# What can I stock in a 20 gallon aquarium with a male betta



## jcsunan (Mar 3, 2012)

What can I stock in a 20 gallon aquarium with a male betta fish?
Right now I have a Betta fish.
My nitrates are fine. Ammonia: safe, etc.
Ph is soft/neutral (between 6.5-7.2)

What would any of you recommend as tank mates?

In mind I have:
2 african dwarf frogs (not clawed)
Platies (can they be okay without brackish water?)
maybe a pair of german blue rams
A school of Cardinal Tetras (5)
Maybe zebra danios (or will their activeness stress out the betta?)

(^NOT all together. I understand the 1 inch /gallon rule~)
& NO catfish. My tank currently has aquarium salt in it. & No nippers, of course.

I have read countless articles & forums about this, but I can't figure out a good mix. Please help!


----------



## fmueller (Jan 11, 2004)

First of all, congratulations for giving your Beta a proper tank! Seeing that most of it's kind is condemned to a miserable existence in cup-sized containers, yours should really appreciate its luxury accommodation :thumb: You might know this already, but if you provide some floating plants, the Beta will really enjoy this, and spend most of its time cruising around in them. These could also be the long leaves of Valisneria that are allowed to curl around the top of the tank, or stem plants like Cabomba that are left to float at the top.

A lot of people claim that Platies can benefit from a bit of salt in the water, but they certainly don't need it, and brackish water - meaning lots of salt! - would probably kill them. None of the other fish you are considering would benefit from salt - quite the contrary, actually. I would recommend against using it.

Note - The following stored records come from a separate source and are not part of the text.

/-- A frame of a quadrant that no slot uses, if the partition's quota leaves one (R154). -/
def State.freeFrame (s : State) (q p : Nat) : Option Nat :=
  if s.residentCount q p < s.img.slotQuota p q then
    let used := s.slots.filterMap fun kv =>
      match kv.2.res with
      | .frame n => if kv.1.getD 0 9 == q then some n else none
      | _ => none
    (List.range (used.length + 1)).find? fun n => decide (n < 32768) && !used.contains n
  else none

/-- SPILL_CAP of R155. -/
def Images.spillCap (v : Images) (p q : Nat) : Nat :=
  min (3 * v.slotQuota p q)
    (((v.region p 1).filter fun r => r.quad == q).foldl (fun n r => n + r.bytes / 8320) 0)

/-- C_q, K and L of R165. -/
def Images.slotCap (v : Images) (p q : Nat) : Nat := min (v.slotQuota p q + v.spillCap p q) (4 * v.slotQuota p q)
def Images.slotK (v : Images) (p : Nat) : Nat :=
  min (min (v.slotCap p 0) (v.slotCap p 1)) (min (v.slotCap p 2) (v.slotCap p 3))
def Images.slotLimit (v : Images) (p : Nat) : Nat := v.slotK p / (if v.brimPod p then 100 else 4)

/-- The crown quadrant of a chunk (R161). -/
def crownQuad (p coll chunk : Nat) : Nat := (p + coll + chunk) % 4

/-- The home set of a key (R158). -/
def homeSet (quota p coll step chunk : Nat) : Nat :=
  crc32c (leBytes 1 p ++ leBytes 2 coll ++ leBytes 4 step ++ leBytes 3 chunk) % max 1 quota

/-- An event of SLT_EVENT: 0 CREATE, 1 JOIN, 2 WASTED, 3 DEFER, 4 NONMEMBER, 5 SPILL, 6 RECALL, 7 SWAP. -/
def State.sltEvent (s : State) (q p c : Nat) : State :=
  (s.bumpOvf F.SLT_EVENT_COUNT F.SLT_EVENT_OVF [q, p, c] 1).countLocal q 48 (16 + c) p 1

/-- TOUCH units of 1,024 cycles. -/
def State.touchNow (s : State) (q : Nat) : Nat := s.rd V.CYCLE [q] / 1024 % 2 ^ 32

def State.slotGet (s : State) (k : Key) : Option Slot := SMap.find k s.slots
def State.slotPut (s : State) (k : Key) (x : Slot) : State := { s with slots := SMap.set k x s.slots }

/-! ## The slot directory (R158) -/

/-- Sets of a partition's sub-table in a quadrant. -/
def State.dirSets (s : State) (q p : Nat) : Nat := max 1 (s.img.slotQuota p q)

/-- The home set of a slot's key in a sub-table of n sets. -/
def keyHome (n : Nat) (k : Key) : Nat := homeSet n (k.getD 1 0) (k.getD 2 0) (k.getD 3 0) (k.getD 4 0)

/-- Entries of a set in use. -/
def State.setFill (s : State) (q p j : Nat) : Nat := ((s.slotsOf q p).filter fun kv => kv.2.dset == j).length

/-- A probe from set j on: it stops at the set that holds the key, or at the first set with an empty entry (fuel: the full sets there can be). -/
def State.probe (s : State) (q p : Nat) (k : Key) : Nat → Nat → Nat
  | 0, j => j
  | n + 1, j =>
    if ((s.slotGet k).any fun x => x.dset == j) || s.setFill q p j < 8 then j else s.probe q p k n ((j + 1) % s.dirSets q p)

/-- The set at which a lookup of a key stops: a creation takes an empty entry of it. -/
def State.placeSet (s : State) (k : Key) : Nat :=
  let q := k.getD 0 0
  let p := k.getD 1 0
  s.probe q p k ((s.slotsOf q p).length / 8 + 1) (keyHome (s.dirSets q p) k)

/-- A directory lookup: the slot with an equal key, if the probe finds it. -/
def State.slotLook (s : State) (k : Key) : Option Slot :=
  match s.slotGet k with
  | some x => if s.placeSet k = x.dset then some x else none
  | none => none

/-- Sets from a to b in ascending order with wraparound. -/
def setsFrom (n a b : Nat) : Nat := (b + n - a % n) % n

/-- After an entry of the full set `hole` has been freed, later entries of the probe run move back, from set j on. -/
def State.dirFill (s : State) (q p : Nat) : Nat → Nat → Nat → State
  | 0, _, _ => s
  | n + 1, hole, j =>
    let m := s.dirSets q p
    let full := s.setFill q p j == 8
    match (s.slotsOf q p).find? fun kv => kv.2.dset == j && decide (setsFrom m (keyHome m kv.1) hole < setsFrom m (keyHome m kv.1) j) with
    | some kv =>
      let t := s.slotPut kv.1 { kv.2 with dset := hole }
      if full then t.dirFill q p n j ((j + 1) % m) else t
    | none => if full then s.dirFill q p n hole ((j + 1) % m) else s

/-- A directory entry freed. -/
def State.slotDrop (s : State) (k : Key) : State :=
  match s.slotGet k with
  | none => s
  | some x =>
    let q := k.getD 0 0
    let p := k.getD 1 0
    let t : State := { s with slots := SMap.erase k s.slots }
    if s.setFill q p x.dset = 8 then t.dirFill q p ((s.slotsOf q p).length + 1) x.dset ((x.dset + 1) % s.dirSets q p) else t

/-- The sub-table of a partition laid out anew, after a border move has changed its SLOT_QUOTA (DESIGN CHOICE, log entry 79). -/
def State.dirRebuild (s : State) (q p : Nat) : State :=
  (s.slotsOf q p).foldl (fun t kv => t.slotPut kv.1 { kv.2 with dset := t.placeSet kv.1 })
    { s with slots := SMap.eraseIf (fun k _ => k.getD 0 9 == q && k.getD 1 99 == p) s.slots }

/-- The bound engine of R161: engines out of service are skipped. -/
def State.boundEngine (s : State) (q coll chunk : Nat) : Nat :=
  let e := (coll + chunk) % 5
  (((List.range 5).map fun i => (e + i) % 5).find? fun e => !s.rdb V.ENGINE_FAULT [q, e]).getD e

/-- A frame given to a slot, with the initial value of R131 in every element. -/
def State.giveFrame (s : State) (q p : Nat) (k : Key) (x : Slot) (op : COp) : State :=
  match s.freeFrame q p with
  | some f => (s.putLedger q f (List.replicate 512 (copInit op))).slotPut k { x with res := .frame f }
  | none => s.slotPut k { x with res := .none }

/-- True when an armed injection of detector 0x06 names the collective (R559). -/
def State.injLedger (s : State) (p coll : Nat) : Bool :=
  s.rd V.INJ_KIND [] == 1 && s.rd V.INJ_DET [] == 6 && s.rd V.INJ_PART [] == p && s.rd V.INJ_TARGET [] == coll

/-- True when a slot of the partition waits for a frame (R164). -/
def State.frameless (s : State) (q p : Nat) : Bool := (s.slotsOf q p).any fun kv => kv.2.res == .none

/-- SLOT_CREATE (R160): the metadata zeroed but for the key, W, ENGINE, CROWN, UNARMED, T_FIRST and TOUCH.  A creation that finds no free frame, or earlier
creations that wait for one, waits for its turn (R164). -/
def State.slotCreate (s : State) (q p coll step chunk : Nat) (e : CollE) (i : Inst) (crown podnew : Bool) : State :=
  let key := slotKey q p coll step chunk
  let inj := s.injLedger p coll
  let n := s.rd V.SLOT_SEQ [q]
  let x : Slot :=
    { members := 0, st := .opened, ovf := inj, inv := false, unarmed := !i.armed, crown := crown, podnew := podnew,
      locked := false, range := 0, w := i.w, engine := s.boundEngine q coll chunk, wasted := 0, lastRank := 0,
      tFirst := s.timeNs, tLast := 0, touch := s.touchNow q, res := .none, side := 0, peerParts := 0,
      resultParts := 0, sent := false, resendIv := 0, podSent := 0,
      born := ((s.slotGet key).map (·.born)).getD n, dset := s.placeSet key }
  let t := s.wr V.SLOT_SEQ [q] (n + 1)
  let t := (if s.frameless q p then t.slotPut key x else t.giveFrame q p key x (copOfEntry e)).sltEvent q p 0
  if inj then t.injFired else t

/-! ## Expected sets (R170) -/

/-- The local contributors of a chunk, as (rank, acc). -/
def State.contributors (s : State) (p : Nat) (e : CollE) (bank chunk : Nat) : List (Nat × Nat) :=
  let ms := if e.ckind = 2 then [s.img.ownerRank p e chunk] else onesOf 4096 (s.img.members p e)
  ms.filterMap fun r =>
    match s.img.rankEntry bank p r with
    | some t => if t.x == s.myX && t.y == s.myY then some (r, t.acc) else none
    | none => none

/-- The expected set of a slot as a MEMBERS map. -/
def State.expected (s : State) (q p coll chunk : Nat) (e : CollE) (bank : Nat) : Nat :=
  let cs := s.contributors p e bank chunk
  let own := (cs.filter fun c => c.2 / 36 == q).foldl (fun n c => setBit n c.2) 0
  if q = crownQuad p coll chunk then
    let tiers := ([0, 1, 2, 3].filter fun t => t != q && cs.any fun c => c.2 / 36 == t).foldl (fun n t => setBit n (160 + t)) own
    match s.podRole bank p e chunk with
    | .single => tiers
    | .sendTo _ _ ps => ps.foldl setBit tiers
    | .form ps _ => ps.foldl setBit tiers
  else own

/-- OPEN to CLOSING when the expected set is complete and the slot is armed (R170). -/
def State.tryClose (s : State) (q p coll step chunk : Nat) (e : CollE) (bank : Nat) : State :=
  let k := slotKey q p coll step chunk
  match s.slotGet k with
  | none => s
  | some x =>
    let want := s.expected q p coll chunk e bank
    if x.st = .opened && !x.unarmed && isFrame x.res && x.members &&& want == want then
      s.slotPut k { x with st := .closing }
    else s

/-! ## Stragglers (R219) -/

/-- The WATCH entries of a partition in ascending COLL_ID. -/
def Images.watchList (v : Images) (p : Nat) : List Nat :=
  ((List.range 4096).filter fun n => let e := v.coll p n; e.valid && e.watch).take 8

/-- The tables that an entry counts in: table 0, and its WATCH table. -/
def State.stragTables (s : State) (p coll : Nat) (e : CollE) : List Nat :=
  if e.watch then
    let l := s.img.watchList p
    [0, 1 + (l.takeWhile fun n => n != coll).length]
  else [0]

/-- The member with the largest LAST of table 0, ties to the lowest ACC, shown by its rank (R219). -/
def State.slowest (s : State) (p : Nat) : State :=
  let (acc, n) := (List.range 144).foldl (fun b a =>
    let v := s.rd V.STRAG_LAST [p, 0, a]
    if b.2 < v then (a, v) else b) (0, 0)
  let bank := s.stamp p
  let rank := ((List.range 4096).find? fun r =>
    match s.img.rankEntry bank p r with
    | some t => t.x == s.myX && t.y == s.myY && t.acc == acc
    | none => false).getD 0
  if n = 0 then s
  else ((s.wr F.SEQ_SLOW_RANK [p] rank).wr F.SEQ_SLOW_VALID [p] 1).wr F.SEQ_SLOW_LAST [p] n

/-- A member's contribution admitted: its lag, and LAST when it completed the native slot's expected set. -/
def State.straggler (s : State) (p coll acc lag : Nat) (e : CollE) (last : Bool) : State :=
  let s := (s.stragTables p coll e).foldl (fun t tb =>
    let t := t.bumpOvf V.STRAG_LAG_SUM V.STRAG_LAG_OVF [p, tb, acc] lag
    let t := if t.rd V.STRAG_LAG_MAX [p, tb, acc] < lag then t.wr V.STRAG_LAG_MAX [p, tb, acc] (min lag (2 ^ 32 - 1)) else t
    if last then t.bumpSat V.STRAG_LAST [p, tb, acc] 1 else t) s
  if last then s.slowest p else s

/-! ## The engines' queues (R161, R171) -/

/-- The patience of an instance starts at its first admission, if it has not started (R220). -/
def State.startPatience (s : State) (p coll : Nat) (e : CollE) (step : Nat) : State :=
  match s.instGet p coll e step with
  | some i =>
    if i.deadline = 0 then s.instPut p coll e { i with deadline := s.timeNs + s.img.patienceMs p e * 10 ^ 6 } else s
  | none => s

/-- True when a slot's ledger can be worked on: resident, with no pager work pending. -/
def slotReady (x : Slot) : Bool := isFrame x.res && !x.locked

/-- An accumulation on a slot given to its engine, which makes them in turn. -/
def State.accGive (s : State) (q p : Nat) (x : Slot) : State × Slot :=
  let n := s.rd V.ACC_IN [q, x.engine, p] + 1
  (s.wr V.ACC_IN [q, x.engine, p] n, { x with accAt := n })

/-- True while the slot's engine has accumulations on it still to make. -/
def State.accPending (s : State) (q p : Nat) (x : Slot) : Bool := decide (s.rd V.ACC_OUT [q, x.engine, p] < x.accAt)

/-- LOCKED: engine or pager work on the slot is pending (R156). -/
def State.slotLocked (s : State) (q p : Nat) (x : Slot) : Bool := x.locked || s.accPending q p x

/-- In a cycle in which a reduction engine is free, it starts an accumulation of the partition whose slot is in progress. -/
def State.accTick (s : State) (q : Nat) : State :=
  (List.range 5).foldl (fun t e =>
    let lent := t.rd V.SLOT_LENT [q, e]
    let p := if lent = 0 then slotOwner (t.img.wheelSlot q e (t.wheelNow q e)) else lent - 1
    if !t.rdb V.ENGINE_FAULT [q, e] && decide (t.rd V.ACC_OUT [q, e, p] < t.rd V.ACC_IN [q, e, p]) then
      t.unit q e p 2 fun u => u.bump V.ACC_OUT [q, e, p] 1
    else t) s

/-- A repeat that adds nothing: counted in the slot and in SLT_EVENT (R162). -/
def State.wastedOn (s : State) (k : Key) (x : Slot) : State :=
  (s.slotPut k { x with wasted := min (x.wasted + 1) 0xFFFF }).sltEvent (k.getD 0 0) (k.getD 1 0) 2

/-! ## Sending partials and results -/

/-- The quarters that a part of a chunk covers (R127, R598). -/
def partQuarters (k : Packet) : List Nat :=
  let n := pkNchunk k - 1
  if pkNarrow k = 1 then [2 * n, 2 * n + 1] else [n]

The inch per gallon rule was undoubtedly created by somebody trying to give a simple answer to a complex question, and for that reason was doomed to fail from the beginning. In my experience it's not even a useful rule of thumb, but far too often leads people to bad decisions that they later regret. When stocking fish, there are far too many issues to consider for such a simple rule to be useful. For example under the 1 inch per gallon rule, you could comfortably house a 16" Red Devil in a 20G tank - and still have 4" to spare! Of course that's ridiculous, since even a single fish of the size and aggression of a Red Devil needs a 75G tank to itself as a bare minimum.

In your case where you are dealing with smaller fish, you can stock more fish if you consider which parts of the tank they will occupy. Betas, Danios and Platies all tend to hang around the top of the tank. Tetras prefer the middle and the Blue Rams would be mostly at the bottom. Sorry, I know nothing about those frogs. Fish like the Rams and Platies would almost certainly breed if kept in good conditions. The Platies bear life young, and the little ones would hide in the same floating plants that a Beta likes so much - where the Beta would find and eat them. Cichlid fry tend to stay at the bottom of the tank, and their parents defend them fiercely against other fish, so they should be reasonable safe from a Beta. What you stock could depend on whether or not you want fry!

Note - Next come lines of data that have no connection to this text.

-- ==== Sys2Proof/Machine/Upd.lean ====
section
/-! DEFINITION. The update engine: shards, state records, recipes, the states of a step, publishing and snapshots: the
shared operations (spec/07_update_engine.md). -/

namespace Sys2Proof.Machine

/-! ## The OPT image (R224 to R228, R243) -/

/-- A shard entry (R226). -/
structure ShardE where
  valid : Bool
  partitioned : Bool
  layout1 : Bool
  stage : Bool
  quad : Nat
  group : Nat
  coll : Nat
  segCount : Nat
  segBase : Nat
  lchunk : Nat
  stateAddr : Nat
  stageAddr : Nat
  deriving DecidableEq, Repr

def shardOfBits (x : Nat) : ShardE :=
  { valid := bitOf x 0, partitioned := bitOf x 1, layout1 := bitOf x 2, stage := bitOf x 3, quad := bitsOf x 8 2,
    group := bitsOf x 16 12, coll := bitsOf x 32 16, segCount := bitsOf x 48 16, segBase := bitsOf x 64 32,
    lchunk := bitsOf x 96 24, stateAddr := bitsOf x 128 64, stageAddr := bitsOf x 192 64 }

def Images.shard (v : Images) (p k : Nat) : ShardE := shardOfBits (v.le 0x09 4 p (0x70000 + 64 * k) 32)

/-- The valid entry of a shard number. -/
def Images.shardValid (v : Images) (p k : Nat) : Option ShardE :=
  if k < 4096 && (v.shard p k).valid then some (v.shard p k) else none

/-- Segment n of an OPT image: START, GROUP, FACT_ADDR (R227). -/
structure Seg where
  start : Nat
  group : Nat
  fact : Nat
  deriving DecidableEq, Repr

def Images.seg (v : Images) (p n : Nat) : Seg :=
  let x := v.le 0x09 4 p (0xB0000 + 16 * n) 16
  ⟨bitsOf x 0 24, bitsOf x 32 12, bitsOf x 64 64⟩

/-- The segments of a shard, ascending START. -/
def Images.segs (v : Images) (p : Nat) (h : ShardE) : List Seg := (List.range h.segCount).map fun n => v.seg p (h.segBase + n)

/-- The segment of chunk offset i: the last one whose START is at most i. -/
def Images.segOf (v : Images) (p : Nat) (h : ShardE) (i : Nat) : Seg :=
  (v.segs p h).foldl (fun b g => if g.start ≤ i then g else b) ⟨0, 0, 0⟩

/-- A parameter group (R243). -/
structure Grp where
  recipe : Nat
  clip : Bool
  bias : Bool
  nesterov : Bool
  fw : Nat
  lrMult : Nat
  wd : Nat
  beta1 : Nat
  beta2 : Nat
  eps : Nat
  aux : Nat
  cols : Nat
  deriving DecidableEq, Repr

def grpOfBits (x : Nat) : Grp :=
  { recipe := bitsOf x 0 4, clip := bitOf x 4, bias := bitOf x 5, nesterov := bitOf x 6, fw := bitsOf x 16 10,
    lrMult := bitsOf x 32 32, wd := bitsOf x 64 32, beta1 := bitsOf x 96 32, beta2 := bitsOf x 128 32,
    eps := bitsOf x 160 32, aux := bitsOf x 192 32, cols := bitsOf x 224 32 }

def Images.grp (v : Images) (p n : Nat) : Grp := grpOfBits (v.le 0x09 4 p (32 * n) 32)

/-- Header fields (R225). -/
def Images.optLagged (v : Images) (p : Nat) : Bool := v.le 0x09 4 p 0x60008 1 % 2 == 1
def Images.optAuto (v : Images) (p : Nat) : Bool := bitOf (v.le 0x09 4 p 0x60008 1) 1
def Images.normW (v : Images) (p : Nat) : Int := windowOf (v.le 0x09 4 p 0x6000A 2)
def Images.clipNorm (v : Images) (p : Nat) : Nat := v.le 0x09 4 p 0x6000C 4
def Images.tStart (v : Images) (p : Nat) : Nat := v.le 0x09 4 p 0x60010 4
def Images.rupCount (v : Images) (p : Nat) : Nat := v.le 0x09 4 p 0x60014 2
def Images.normExtra (v : Images) (p : Nat) : Nat := v.le 0x09 4 p 0x60016 2
def Images.normCtx (v : Images) (p : Nat) : Nat := bitsOf (v.le 0x09 4 p 0x60018 2) 0 10
/-- Learning-rate entry i. -/
def Images.lrEntry (v : Images) (p i : Nat) : Nat := v.le 0x09 4 p (0x20000 + 4 * i) 4

/-- Recipes with two passes (R245). -/
def twoPass (recipe : Nat) : Bool := recipe == 3 || recipe == 5

/-! ## Records (R228, R231) -/

/-- |XS| × |YS| of the RUP entry of a shard. -/
def State.podSize (s : State) (p : Nat) (h : ShardE) : Nat :=
  let (xs, ys) := s.img.podRacks (s.stamp p) p (s.img.coll p h.coll)
  max 1 (xs.length * ys.length)

/-- The local record of chunk offset i. -/
def State.recordOf (s : State) (p : Nat) (h : ShardE) (i : Nat) : Nat := if h.partitioned then i / s.podSize p h else i

/-- True when this rack is the owner rack of R207 for a chunk. -/
def State.ownsChunk (s : State) (bank p : Nat) (e : CollE) (c : Nat) : Bool :=
  match s.podRole bank p e c with
  | .single => true
  | .form _ _ => true
  | .sendTo _ _ _ => false

/-- Bytes of a record. -/
def recBytes (h : ShardE) : Nat := if h.layout1 then 4096 else 6144

/-- n bytes of the partition's optimizer region at an offset. -/
def State.optRead (s : State) (p off n : Nat) : Option (List Byte) := s.regionData p 0 off n

/-- HBM is accessed by the update engine, unless another engine's unit is doing so (R388). -/
def State.updReq (s : State) : State := if s.rdb V.HBM_REQ [] then s else s.wr V.HBM_REQ [] 62

/-- What a read of a region by the update engine reports. -/
def State.updNote (s : State) (p kind off n : Nat) : State :=
  (s.updReq.regionNote 0x09 p kind off n).wr V.HBM_REQ [] (s.rd V.HBM_REQ [])

/-- A write of a region by the update engine. -/
def State.updWrite (s : State) (p kind off : Nat) (bs : List Byte) : Option State :=
  (s.updReq.regionWrite p kind off bs).map fun t => t.wr V.HBM_REQ [] (s.rd V.HBM_REQ [])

Last but not least you might want to use some fish for algae control. Platies do a pretty good job with some types of algae. Others are better controlled by catfish like Otocinclus or Bristle Nose Plecos. A pair of BN Plecos might well breed in this type of community tank. Beware of Common Plecos, which will far outgrow the size of your tank.

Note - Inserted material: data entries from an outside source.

-- ==== Sys2Proof/Machine/SeqCmd.lean ====
section
/-! DEFINITION. The commands of the collective sequencer: doorbells, ring commands, completion, triggered operations and
timers (spec/06_collective_programs.md; R111, R113 of spec/03_woyth_transport.md). -/

namespace Sys2Proof.Machine

/-! ## Doorbells, rings and records (R187 to R194) -/

/-- True when a new PROD value is accepted (R188). -/
def State.prodOk (s : State) (q p e prod : Nat) : Bool :=
  !before32 prod (s.rd F.SEQ_RING_PROD_PROD [q, p, e])
    && decide ((prod + 2 ^ 32 - s.rd F.SEQ_RING_CONS_CONS [q, p, e]) % 2 ^ 32 ≤ 2 ^ s.rd F.SEQ_RING_CTL_LOG2SIZE [q, p, e])

/-- RING_DOORBELL: a write to SEQ_RING_PROD. -/
def State.ringDoorbell (s : State) (q p e prod : Nat) : State :=
  if s.prodOk q p e prod then (s.wr F.SEQ_RING_PROD_PROD [q, p, e] prod).ringCheck q p e
  else s.raise F.SEQ_RING_CTL_DBERR [q, p, e]

/-- A class P answer to a request: SEQ, ADDR and LEN_UNITS echoed, DST the request's SRC (R80, R115). -/
def State.replyP (s : State) (q op status : Nat) (k : Packet) (pl : List Byte) : State :=
  let p := pkPart k
  s.send q 45 p (mkPacket (mkHdr op (vcAt .p 0) (s.stamp p) p (pl.length / 64) 0 1 (pkSrc k) (s.ownAddr q) (pkSeq k)
    (reqSpec (pkAddr k) (pkLenUnits k) 0 status) + pkCmark k * 2 ^ 37) pl)

/-- DOORBELL: a fabric doorbell packet, answered with DOORBELL_ACK (R189). -/
def State.doorbell (s : State) (q : Nat) (k : Packet) : State :=
  s.atService q 45 k fun s =>
    let p := pkPart k
    let ring := bitsOf (pkAddr k) 8 8
    let prod := bitsOf (pkAddr k) 32 32
    let rq := ring / 8
    let e := ring % 8
    let ok := (s.img.rankEntry (pkEpoch k) p (dstRank (pkSrc k))).isSome && decide (rq < 4) && decide (e < 5)
      && s.rdb F.SEQ_RING_CTL_FABRIC_DB [rq, p, e]
    if !ok then s.replyP q 0x24 5 k []
    else (s.ringDoorbell rq p e prod).replyP q 0x24 (if s.prodOk rq p e prod then 0 else 5) k []

/-- RING_ERR_CLEAR: writing 1 to SEQ_RING_CTL.ERR restarts the ring at CONS. -/
def State.ringErrClear (s : State) (q p e : Nat) : State :=
  if s.raisedNow F.SEQ_RING_CTL_ERR [q, p, e] then s else (s.wr F.SEQ_RING_CTL_ERR [q, p, e] 0).ringCheck q p e

/-- The records that go on waiting for a completion queue. -/
def State.cqKeep (s : State) (p k : Nat) (rs : List Nat) : State :=
  { s with cqWait := if rs.isEmpty then SMap.erase [p, k] s.cqWait else SMap.set [p, k] rs s.cqWait }

/-- The SIGNAL_HOST operation that posted a record ends, once the record is written or lost (R214). -/
def State.signalEnd (s : State) (p rcd : Nat) : State :=
  let l := SMap.get s.trigOps [p] []
  match l.findIdx? fun o => o.posted == rcd + 1 && !o.finished with
  | some n => match l[n]? with
    | some o => { s with trigOps := SMap.set [p] (l.set n { o with finished := true, posted := 0 }) s.trigOps }
    | none => s
  | none => s

/-- CQ_RECORD_WRITE: a waiting record written once its queue has room; a coalesced vector that is due is raised. -/
def State.cqRecordWrite (s : State) (p k : Nat) : State :=
  match SMap.get s.cqWait [p, k] [] with
  | [] => if s.rdb V.CQ_VEC_DUE [p, k] then s.cqVector p k else s
  | r :: rs =>
    if s.cqRoom p k then
      ((s.cqKeep p k rs).cqPut p k r).signalEnd p r
    else s

/-! ## Arming (R202) -/

/-- An instance armed: its record is ACTIVE and its slots may close (R170, R204). -/
def State.armInst (s : State) (p coll : Nat) (e : CollE) (i : Inst) : State :=
  let s := s.instPut p coll e { i with st := if i.st = .unarmed then .active else i.st, armed := true }
  (s.instSlots p coll i.step).foldl (fun t kv =>
    let t := t.slotPut kv.1 { kv.2 with unarmed := false }
    t.closeOrRecall (kv.1.getD 0 0) p coll i.step (kv.1.getD 4 0) e i.bank) s

/-- COLLECTIVE.  Its PATIENCE_MS, where it is not 0, counts from the start of the instance's patience (R220). -/
def State.collective (s : State) (q p entry : Nat) : State :=
  if !s.ringCmd q p 0 1 entry then s
  else
    let coll := bitsOf entry 64 16
    let step := bitsOf entry 96 32
    let ms := bitsOf entry 160 32
    match s.img.collValid p coll with
    | none => s.ringStop q p 0 5 (ceTag entry)
    | some e =>
      if !e.cmd then s.ringStop q p 0 5 (ceTag entry)
      else
        let w := if e.winCmd then bitsOf entry 128 10 else e.w
        let dl := s.timeNs + (if ms = 0 then s.img.patienceMs p e else ms) * 10 ^ 6
        match s.recUse p coll e step with
        | .busy => s
        | .completed => (s.cmdStart q p 0 entry).cmdDone q p 0 entry 7
        | .fresh => ((s.cmdStart q p 0 entry).instPut p coll e (s.instNew p e step true w dl)).cmdDone q p 0 entry 0
        | .use i =>
          if i.armed || i.st = .complete || i.st = .aborted then (s.cmdStart q p 0 entry).cmdDone q p 0 entry 7
          else
            let old := s.img.patienceMs p e * 10 ^ 6
            let deadline := if i.deadline = 0 then dl else if ms = 0 then i.deadline else i.deadline - old + ms * 10 ^ 6
            ((s.cmdStart q p 0 entry).armInst p coll e { i with w := w, deadline := deadline }).cmdDone q p 0 entry 0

I hope this will give you some ideas how to think about stocking your community tank. In summary, you already have the Beta for the top level of the tank, but you could probably ad one more type of fish for that area, like either Platies (about 6) or Danios (about 6-8). The bottom could be occupied by a pair of Rams, and possibly BN Plecos (single or pair) or 3-5 Otocinclus. A 20G is comparatively small, so there is not as much of a middle as you might find eg in a 29G, but I reckon a school of cardinal 6-8 cardinal tetras would be possible - especially if you go with Danios instead of Platies, since Danios stay even more at the top.

As always when you are stocking heavily, you want to have first class filtration, and keep up with the water changes :thumb:


----------



## fmueller (Jan 11, 2004)

PS: That's supposed to read "Danios (about 6-8 )". Without the spaces the stupid software turn 8 ) into 8)


----------



## chadott (Mar 4, 2012)

That was a fantastic response by the moderator!

I just had to share a recent story about an "emergency" stocking in one of my tanks.

My son had to have a male betta, who was, until this incident, residing in a 30 gallon tank by himself. We purchased some new fish, and for whatever reason (I can't remember at present) I had to place my two Brichardi into the same tank with him. The tank is actually meant for the brichardi, but that's not the point.

ANYWAY...although the betta should have been fin slapped for doing so, he would not stop harassing the two brichardi. He would come up to one, lean to one side and shimmy, flare his gills, the whole nine yards. It was actually quite an impressive display, and it showed what a beautiful fish he is! But the cichlids were not impressed! They just kind of looked at him like "dude - what's your problem?!?"

I got a kick out of it! I should have grabbed my phone and shot a short vid to share, but I didn't think of it until later.

Now the male betta is in his own 10 gal with a little company from a couple of hand me down T-Bar barbs. They seem to get along fine with each other.

Good luck with whatever you decide to stock in your tank!


----------



## fmueller (Jan 11, 2004)

chadott said:


> ANYWAY...although the betta should have been fin slapped for doing so, he would not stop harassing the two brichardi. He would come up to one, lean to one side and shimmy, flare his gills, the whole nine yards. It was actually quite an impressive display, and it showed what a beautiful fish he is! But the cichlids were not impressed! They just kind of looked at him like "dude - what's your problem?!?"


That's a very interesting observation! Betas are very non aggressive to other fish. I can only assume that they mistook the Brichardi for another Beta - I just can't decide if male or female. I guess it wouldn't happen to us, but the shape of the head is quite similar and they also have long flowing fins. Maybe to the eyes of a Beta there is enough resemblance!

I am glad you separated them, because I am sure a pair of Brichardi could shred any Beta that becomes a nuisance to them without breaking a sweat!


----------



## chadott (Mar 4, 2012)

I don't know if it was just because the brichardi weren't settled in yet, or what, but they showed absolutely NO aggression to the betta! And he went after both of them. (I don't know for sure it is a male and a female. Maybe the betta couldn't tell either! :lol: )


----------